The Sex Worker Implementation Tool (SWIT) national training was rolled out in Colombo, Sri Lanka, organized by the Ahbimani Women Collectivity (AWC), a community-based sex worker led organization in Sri Lanka, in collaboration with the Asia Pacific Network of Sex Workers (APNSW). The training, conducted in August 2019, brought together 25 participants from Colombo City.
According to the participants, there are approximately 40,000 female sex workers, 20,000 male sex workers and 500 transgender sex workers in Sri Lanka, the majority working in Colombo city. In addition to local sex workers, it is expected that there are 1000 migrant sex workers from Thailand, Nepal, China, Philippine, India and Russia, working out of spas, karaoke bars, night clubs, casino clubs and brothels, as well as the street, residences, hotels and online.
Sex work is illegal in Sri Lanka
The Vagrants Ordinance, dates back to British rule. Introduced in 1842, the law addresses sex workers, with two sections specifically relevant to prostitution.
Section 2: Punishment of persons behaving riotously or disorderly in the public streets.
Every person behaving in a riotous or disorderly manner in any public street or highway shall be liable to a fine not exceeding five rupees.
Section 7: Soliciting and acts of indecency in public places.
(a) Any person in or about any public place soliciting any person for the purpose of the commission of any act of illicit sexual intercourse or indecency, whether with the person soliciting or with any other person, whether specified or not;
(b) Any person found committing any act of gross indecency, or found behaving with gross indecency, in or about any public place.
Violence is perpetuated by almost everyone in the society, according to the participants. In particular, sex workers have faced violence from the police, some clients, their supervisors and even their partners (boyfriends and husbands). Police arrests of sex workers are very common, and often sex workers arrested by the police have their money taken away and are forced to have sex with the officers, before being sent to court and eventually to jail. One participant, a transgender sex worker, mentioned being undressed in the police station, where they cut off her long hair. Arrested two years ago, the memory still very vivid and painful.
“I was arrested by police six month ago, I was in police station for 3 days. Although according to the law, I would have to stay for 24 hours, I stayed for 3 days. During those 3 days I had to clean the police station and hundreds of cloths and had to have sex with many police men. They did not send me to court. After 3 days they released me from the police station, but those 3 days were very painful for me. Not much food, just work and sex. I would never forget those 3 days of my life.”
-- 25-year-old female sex worker
During the training, participants analyzed the motives for violence and identified the following as the main factors related to violence against sex workers:
Societal Acceptance & Actions
o Sex work is not accepted as an occupation.
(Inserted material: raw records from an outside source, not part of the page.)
-- ==== Sys2Proof/Machine/Core.lean ====
section
/-! DEFINITION. The machine as the host takes it. -/

def Sys2Proof.core : Host.Core :=
  { State := Sys2Proof.Machine.State, Fault := Sys2Proof.Machine.Fault, Refusal := Sys2Proof.Machine.Refusal,
    step := Sys2Proof.Machine.step, reset := Sys2Proof.Machine.State.reset }
end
o There is stigma and discrimination against sex workers and a negative perception of sex work in the society.
o There is no respect given to sex workers, and they are often dehumanized in society.
o Religious leaders perpetuate the negative opinion of sex works.
o Media negatively portrays sex work.
o Sex workers are perceived to be dangerous for the country/society.
o Sexual violence against sex workers is something to brag about by some men and can make them feel like and appear to be heroes among their peers.
Legal Protection, Rights and Advocacy
o There is no protection of human rights of sex workers, including protective laws for violence against sex workers.
o Sex work is criminalized by law, and sex workers are disempowered.
o Often there is no national ID card or proof of citizenship for sex workers.
o There is no program to end violence against sex workers, including lack of support from NGOs/INGOs/CBOs to stop violence.
o There are no complaint mechanisms in the country for sex workers and therefore no justice is given to sex workers who face violence.
Occupational Hazzard, sex workers face violence when:
o They reject someone who wanted to have sex.
o They are unable to fulfil the high sexual expectations of clients.
o Clients try to demonstrate that they have all the power.
o Clients use drugs.
o Clients don’t want to pay for the service and sex workers repeatedly ask for the money.
To end violence against sex workers in Sri Lanka, the participants worked together to make the following recommendations:
Advocate with key law enforcement members and educate police officers on the human rights of sex workers to end violence.
Build a strong network to increase solidarity, empowering sex workers to challenge human rights violations.
Reform the law and polices against of sex workers and advocate to decriminalize sex work.
Campaign against stigma and discrimination of sex workers through media awareness.
Document human rights violations and raise awareness of the issues with stakeholders.
Work with human rights organizations and collectively act in partnership with key stakeholders to support sex workers and develop strong programs to end violence against sex workers.
Violence against sex workers can be reduced but will be difficult to be completely eliminate. Therefore violence response mechanisms must be maintained and strengthened as an integral component of programs advocating for the protection of sex workers, including HIV programs.